> TASK DETAILS:
For the string "opcode", state the number of lines in the data that contain it, and nothing else.

Excerpts from a dataset
== Segment start ==

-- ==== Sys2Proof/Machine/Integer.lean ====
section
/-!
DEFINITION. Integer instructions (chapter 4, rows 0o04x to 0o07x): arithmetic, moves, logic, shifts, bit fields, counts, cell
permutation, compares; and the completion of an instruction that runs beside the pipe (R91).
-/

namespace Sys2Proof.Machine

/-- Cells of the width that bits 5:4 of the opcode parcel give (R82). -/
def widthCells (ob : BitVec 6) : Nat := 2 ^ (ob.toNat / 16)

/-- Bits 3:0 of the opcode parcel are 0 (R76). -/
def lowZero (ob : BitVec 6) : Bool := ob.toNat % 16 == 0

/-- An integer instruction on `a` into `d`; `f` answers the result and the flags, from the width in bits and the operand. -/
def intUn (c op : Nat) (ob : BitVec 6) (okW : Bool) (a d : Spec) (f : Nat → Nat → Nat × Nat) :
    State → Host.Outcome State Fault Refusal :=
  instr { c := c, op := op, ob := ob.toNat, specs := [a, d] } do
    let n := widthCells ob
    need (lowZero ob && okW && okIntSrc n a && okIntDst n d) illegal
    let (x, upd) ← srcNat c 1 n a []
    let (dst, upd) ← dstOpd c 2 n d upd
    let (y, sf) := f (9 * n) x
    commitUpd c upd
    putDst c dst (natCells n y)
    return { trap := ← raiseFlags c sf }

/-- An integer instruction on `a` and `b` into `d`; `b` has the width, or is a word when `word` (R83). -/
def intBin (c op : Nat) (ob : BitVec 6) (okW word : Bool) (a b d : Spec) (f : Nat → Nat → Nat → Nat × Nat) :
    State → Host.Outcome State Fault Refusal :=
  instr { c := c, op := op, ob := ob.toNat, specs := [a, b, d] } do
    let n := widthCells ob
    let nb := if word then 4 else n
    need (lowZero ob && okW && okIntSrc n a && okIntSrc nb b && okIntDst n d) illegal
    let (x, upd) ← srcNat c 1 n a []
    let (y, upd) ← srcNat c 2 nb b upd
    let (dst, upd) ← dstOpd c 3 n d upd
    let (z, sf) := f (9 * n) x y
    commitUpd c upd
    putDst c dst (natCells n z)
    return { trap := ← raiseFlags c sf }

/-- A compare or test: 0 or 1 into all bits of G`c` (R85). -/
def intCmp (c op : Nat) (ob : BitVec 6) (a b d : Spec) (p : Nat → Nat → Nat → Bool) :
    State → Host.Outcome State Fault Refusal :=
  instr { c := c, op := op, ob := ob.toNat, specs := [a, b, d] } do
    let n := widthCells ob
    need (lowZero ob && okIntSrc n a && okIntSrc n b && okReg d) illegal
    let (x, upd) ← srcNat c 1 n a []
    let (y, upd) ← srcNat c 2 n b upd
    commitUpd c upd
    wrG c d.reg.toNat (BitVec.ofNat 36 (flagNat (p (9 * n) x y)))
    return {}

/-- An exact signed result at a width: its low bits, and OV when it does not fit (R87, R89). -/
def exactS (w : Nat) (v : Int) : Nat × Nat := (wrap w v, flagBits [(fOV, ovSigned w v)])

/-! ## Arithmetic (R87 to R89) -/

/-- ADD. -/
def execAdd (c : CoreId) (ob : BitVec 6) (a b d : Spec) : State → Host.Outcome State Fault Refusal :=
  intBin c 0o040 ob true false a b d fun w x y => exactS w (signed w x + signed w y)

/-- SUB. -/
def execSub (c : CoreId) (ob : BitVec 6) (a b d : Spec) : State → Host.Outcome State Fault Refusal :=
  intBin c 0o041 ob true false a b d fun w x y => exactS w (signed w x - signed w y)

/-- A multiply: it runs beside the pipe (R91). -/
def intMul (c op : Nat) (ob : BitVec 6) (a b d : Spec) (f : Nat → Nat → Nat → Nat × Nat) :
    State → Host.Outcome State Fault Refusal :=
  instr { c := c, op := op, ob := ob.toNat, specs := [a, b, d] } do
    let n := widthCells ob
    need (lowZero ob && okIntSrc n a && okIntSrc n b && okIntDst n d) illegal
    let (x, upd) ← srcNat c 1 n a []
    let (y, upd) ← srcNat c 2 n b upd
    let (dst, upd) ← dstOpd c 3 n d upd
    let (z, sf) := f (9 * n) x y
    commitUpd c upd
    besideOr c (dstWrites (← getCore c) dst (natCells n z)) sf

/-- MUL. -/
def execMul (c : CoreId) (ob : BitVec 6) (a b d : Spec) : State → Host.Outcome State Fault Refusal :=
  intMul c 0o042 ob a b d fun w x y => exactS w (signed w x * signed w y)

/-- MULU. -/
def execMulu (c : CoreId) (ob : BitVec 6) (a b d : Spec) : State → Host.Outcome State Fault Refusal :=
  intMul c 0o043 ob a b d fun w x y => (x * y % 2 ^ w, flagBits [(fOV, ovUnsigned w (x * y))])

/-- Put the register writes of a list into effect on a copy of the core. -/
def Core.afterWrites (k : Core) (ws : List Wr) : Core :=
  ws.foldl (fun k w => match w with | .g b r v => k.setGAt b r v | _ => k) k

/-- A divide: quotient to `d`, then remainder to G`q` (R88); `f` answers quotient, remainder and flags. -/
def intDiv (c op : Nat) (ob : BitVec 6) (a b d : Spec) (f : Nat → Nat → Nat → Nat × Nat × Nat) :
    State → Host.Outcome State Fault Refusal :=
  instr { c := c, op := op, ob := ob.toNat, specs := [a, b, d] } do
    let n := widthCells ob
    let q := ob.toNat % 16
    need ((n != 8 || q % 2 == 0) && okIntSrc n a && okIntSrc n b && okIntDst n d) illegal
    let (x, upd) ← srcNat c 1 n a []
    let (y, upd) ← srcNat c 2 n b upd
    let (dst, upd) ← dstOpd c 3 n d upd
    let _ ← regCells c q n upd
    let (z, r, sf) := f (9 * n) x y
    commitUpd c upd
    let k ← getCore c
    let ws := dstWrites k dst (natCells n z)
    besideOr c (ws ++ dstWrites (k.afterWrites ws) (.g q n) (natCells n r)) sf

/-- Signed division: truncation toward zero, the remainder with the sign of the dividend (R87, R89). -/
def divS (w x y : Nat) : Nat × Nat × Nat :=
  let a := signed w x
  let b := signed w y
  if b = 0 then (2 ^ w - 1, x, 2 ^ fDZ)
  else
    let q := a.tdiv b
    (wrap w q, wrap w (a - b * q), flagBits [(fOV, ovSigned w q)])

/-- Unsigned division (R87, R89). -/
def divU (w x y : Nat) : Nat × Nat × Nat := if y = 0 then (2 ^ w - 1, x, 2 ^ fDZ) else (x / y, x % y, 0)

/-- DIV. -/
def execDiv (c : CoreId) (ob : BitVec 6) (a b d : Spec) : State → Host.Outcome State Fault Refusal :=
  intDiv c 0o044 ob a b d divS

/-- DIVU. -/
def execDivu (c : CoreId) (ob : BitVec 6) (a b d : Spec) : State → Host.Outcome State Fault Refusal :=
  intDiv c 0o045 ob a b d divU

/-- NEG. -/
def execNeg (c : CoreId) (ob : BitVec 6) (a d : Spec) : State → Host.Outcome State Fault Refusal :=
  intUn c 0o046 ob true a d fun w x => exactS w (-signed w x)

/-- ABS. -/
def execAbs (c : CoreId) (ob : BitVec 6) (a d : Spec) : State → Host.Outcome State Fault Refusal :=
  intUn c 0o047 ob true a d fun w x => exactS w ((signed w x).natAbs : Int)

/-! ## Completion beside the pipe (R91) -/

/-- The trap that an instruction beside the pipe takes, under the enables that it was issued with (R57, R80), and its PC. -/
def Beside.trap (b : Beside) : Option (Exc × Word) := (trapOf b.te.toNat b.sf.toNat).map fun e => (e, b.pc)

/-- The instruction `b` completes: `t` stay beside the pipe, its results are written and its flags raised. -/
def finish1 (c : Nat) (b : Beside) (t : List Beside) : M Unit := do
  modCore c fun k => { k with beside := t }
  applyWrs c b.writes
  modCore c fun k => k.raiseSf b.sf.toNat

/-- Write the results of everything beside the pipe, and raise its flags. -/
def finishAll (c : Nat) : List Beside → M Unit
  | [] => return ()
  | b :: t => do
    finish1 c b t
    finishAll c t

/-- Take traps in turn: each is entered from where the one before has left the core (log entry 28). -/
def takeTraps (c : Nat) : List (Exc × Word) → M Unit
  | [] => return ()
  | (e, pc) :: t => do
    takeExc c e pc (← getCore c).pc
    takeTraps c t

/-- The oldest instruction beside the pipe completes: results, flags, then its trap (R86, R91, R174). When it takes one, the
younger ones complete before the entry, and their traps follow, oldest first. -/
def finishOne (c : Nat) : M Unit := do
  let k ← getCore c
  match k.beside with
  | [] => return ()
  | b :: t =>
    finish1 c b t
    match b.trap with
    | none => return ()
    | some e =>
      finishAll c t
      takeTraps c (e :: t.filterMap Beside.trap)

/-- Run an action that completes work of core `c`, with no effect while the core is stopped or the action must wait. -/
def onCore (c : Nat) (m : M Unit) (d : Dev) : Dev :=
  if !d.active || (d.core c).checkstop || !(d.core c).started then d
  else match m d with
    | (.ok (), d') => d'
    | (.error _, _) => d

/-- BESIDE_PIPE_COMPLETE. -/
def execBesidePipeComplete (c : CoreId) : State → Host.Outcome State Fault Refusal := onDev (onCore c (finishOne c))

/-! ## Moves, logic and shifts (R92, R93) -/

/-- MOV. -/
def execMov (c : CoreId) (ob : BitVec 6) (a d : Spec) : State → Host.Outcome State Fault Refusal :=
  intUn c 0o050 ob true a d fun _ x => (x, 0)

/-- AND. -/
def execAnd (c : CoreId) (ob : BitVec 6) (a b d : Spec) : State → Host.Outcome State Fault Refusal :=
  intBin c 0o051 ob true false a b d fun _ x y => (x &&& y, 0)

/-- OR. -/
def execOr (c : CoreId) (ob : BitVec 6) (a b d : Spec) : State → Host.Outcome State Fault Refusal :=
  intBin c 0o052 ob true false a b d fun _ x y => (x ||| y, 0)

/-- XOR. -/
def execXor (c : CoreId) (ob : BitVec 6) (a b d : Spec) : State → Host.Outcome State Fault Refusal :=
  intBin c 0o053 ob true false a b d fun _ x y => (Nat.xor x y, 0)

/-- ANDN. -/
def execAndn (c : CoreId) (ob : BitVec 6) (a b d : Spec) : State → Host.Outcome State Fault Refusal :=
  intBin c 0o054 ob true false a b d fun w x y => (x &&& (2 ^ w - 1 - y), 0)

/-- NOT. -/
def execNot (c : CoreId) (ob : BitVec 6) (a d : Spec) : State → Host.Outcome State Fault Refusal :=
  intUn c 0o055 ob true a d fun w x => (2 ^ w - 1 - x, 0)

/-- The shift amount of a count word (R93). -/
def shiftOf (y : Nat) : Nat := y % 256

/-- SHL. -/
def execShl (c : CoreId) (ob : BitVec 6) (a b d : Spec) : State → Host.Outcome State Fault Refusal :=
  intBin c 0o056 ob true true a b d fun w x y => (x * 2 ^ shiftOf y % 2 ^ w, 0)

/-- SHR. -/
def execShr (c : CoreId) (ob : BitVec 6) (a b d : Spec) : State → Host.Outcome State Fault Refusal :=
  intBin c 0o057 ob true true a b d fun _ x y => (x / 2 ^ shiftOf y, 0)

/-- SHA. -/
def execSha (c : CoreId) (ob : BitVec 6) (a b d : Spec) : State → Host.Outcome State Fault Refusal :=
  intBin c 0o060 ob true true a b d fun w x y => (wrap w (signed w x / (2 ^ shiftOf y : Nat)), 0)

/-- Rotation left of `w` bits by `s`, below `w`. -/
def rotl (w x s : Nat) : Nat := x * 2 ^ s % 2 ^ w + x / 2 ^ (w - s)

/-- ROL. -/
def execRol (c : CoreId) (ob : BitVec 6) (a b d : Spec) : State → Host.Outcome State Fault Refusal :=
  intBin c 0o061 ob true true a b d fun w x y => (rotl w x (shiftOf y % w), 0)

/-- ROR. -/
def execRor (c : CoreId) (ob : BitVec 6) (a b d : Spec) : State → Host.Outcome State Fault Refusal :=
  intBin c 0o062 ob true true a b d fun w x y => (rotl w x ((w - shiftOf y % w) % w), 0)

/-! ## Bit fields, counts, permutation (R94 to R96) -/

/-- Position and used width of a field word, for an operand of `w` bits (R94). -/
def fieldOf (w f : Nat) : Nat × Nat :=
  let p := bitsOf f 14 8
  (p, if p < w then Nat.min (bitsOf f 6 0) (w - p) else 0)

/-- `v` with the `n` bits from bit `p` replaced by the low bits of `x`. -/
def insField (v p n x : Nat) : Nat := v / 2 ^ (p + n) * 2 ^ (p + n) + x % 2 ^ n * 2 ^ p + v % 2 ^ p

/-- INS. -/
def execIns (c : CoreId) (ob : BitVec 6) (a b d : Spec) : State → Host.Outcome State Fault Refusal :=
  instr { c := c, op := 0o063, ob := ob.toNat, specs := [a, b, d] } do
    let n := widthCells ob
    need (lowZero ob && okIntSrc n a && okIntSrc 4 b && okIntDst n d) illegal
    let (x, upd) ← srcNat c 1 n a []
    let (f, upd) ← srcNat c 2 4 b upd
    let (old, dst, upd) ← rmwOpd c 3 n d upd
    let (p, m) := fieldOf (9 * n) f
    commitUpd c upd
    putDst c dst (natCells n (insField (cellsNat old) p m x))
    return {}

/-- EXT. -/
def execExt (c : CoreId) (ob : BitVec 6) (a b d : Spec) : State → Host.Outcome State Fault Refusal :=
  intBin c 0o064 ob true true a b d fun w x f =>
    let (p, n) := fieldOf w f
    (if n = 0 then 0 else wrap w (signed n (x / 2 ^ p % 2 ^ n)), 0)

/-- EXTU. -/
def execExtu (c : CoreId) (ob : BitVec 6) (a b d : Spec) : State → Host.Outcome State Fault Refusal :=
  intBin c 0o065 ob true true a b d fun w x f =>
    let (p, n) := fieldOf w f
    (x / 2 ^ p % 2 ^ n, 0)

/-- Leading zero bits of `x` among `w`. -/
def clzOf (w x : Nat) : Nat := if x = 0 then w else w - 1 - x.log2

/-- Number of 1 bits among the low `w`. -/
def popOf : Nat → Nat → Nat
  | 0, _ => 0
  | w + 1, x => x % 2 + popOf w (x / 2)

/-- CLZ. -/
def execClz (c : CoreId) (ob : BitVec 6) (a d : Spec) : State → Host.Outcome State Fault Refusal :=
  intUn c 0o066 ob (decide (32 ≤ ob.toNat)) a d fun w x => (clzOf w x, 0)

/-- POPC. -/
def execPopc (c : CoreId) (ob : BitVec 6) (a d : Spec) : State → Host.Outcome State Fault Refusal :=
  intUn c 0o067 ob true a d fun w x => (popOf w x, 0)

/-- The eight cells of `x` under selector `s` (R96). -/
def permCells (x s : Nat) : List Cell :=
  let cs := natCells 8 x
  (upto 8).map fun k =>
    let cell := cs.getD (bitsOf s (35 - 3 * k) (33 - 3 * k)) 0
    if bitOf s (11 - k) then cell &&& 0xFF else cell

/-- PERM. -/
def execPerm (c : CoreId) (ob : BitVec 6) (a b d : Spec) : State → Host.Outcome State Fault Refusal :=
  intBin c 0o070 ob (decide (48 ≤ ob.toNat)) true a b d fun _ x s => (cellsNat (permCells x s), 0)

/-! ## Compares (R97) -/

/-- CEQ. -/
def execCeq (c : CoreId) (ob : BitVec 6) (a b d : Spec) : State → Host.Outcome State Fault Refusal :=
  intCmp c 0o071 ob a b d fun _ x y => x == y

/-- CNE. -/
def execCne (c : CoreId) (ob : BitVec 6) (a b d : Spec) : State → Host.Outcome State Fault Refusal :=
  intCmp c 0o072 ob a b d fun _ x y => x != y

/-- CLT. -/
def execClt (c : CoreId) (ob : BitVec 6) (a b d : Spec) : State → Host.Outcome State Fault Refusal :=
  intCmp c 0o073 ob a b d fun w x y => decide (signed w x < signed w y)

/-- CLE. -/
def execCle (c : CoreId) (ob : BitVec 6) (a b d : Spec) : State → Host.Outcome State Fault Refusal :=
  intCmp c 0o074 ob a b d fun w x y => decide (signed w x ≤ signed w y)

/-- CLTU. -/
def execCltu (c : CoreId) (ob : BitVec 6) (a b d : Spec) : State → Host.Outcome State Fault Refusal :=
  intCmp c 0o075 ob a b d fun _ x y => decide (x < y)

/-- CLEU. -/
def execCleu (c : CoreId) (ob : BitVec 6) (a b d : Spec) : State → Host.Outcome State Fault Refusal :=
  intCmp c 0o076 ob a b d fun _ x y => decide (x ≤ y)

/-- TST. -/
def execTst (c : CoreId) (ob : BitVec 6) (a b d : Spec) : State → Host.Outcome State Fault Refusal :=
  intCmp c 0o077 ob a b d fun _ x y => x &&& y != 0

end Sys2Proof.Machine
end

== Segment end ==

> WRITTEN ANSWER:
2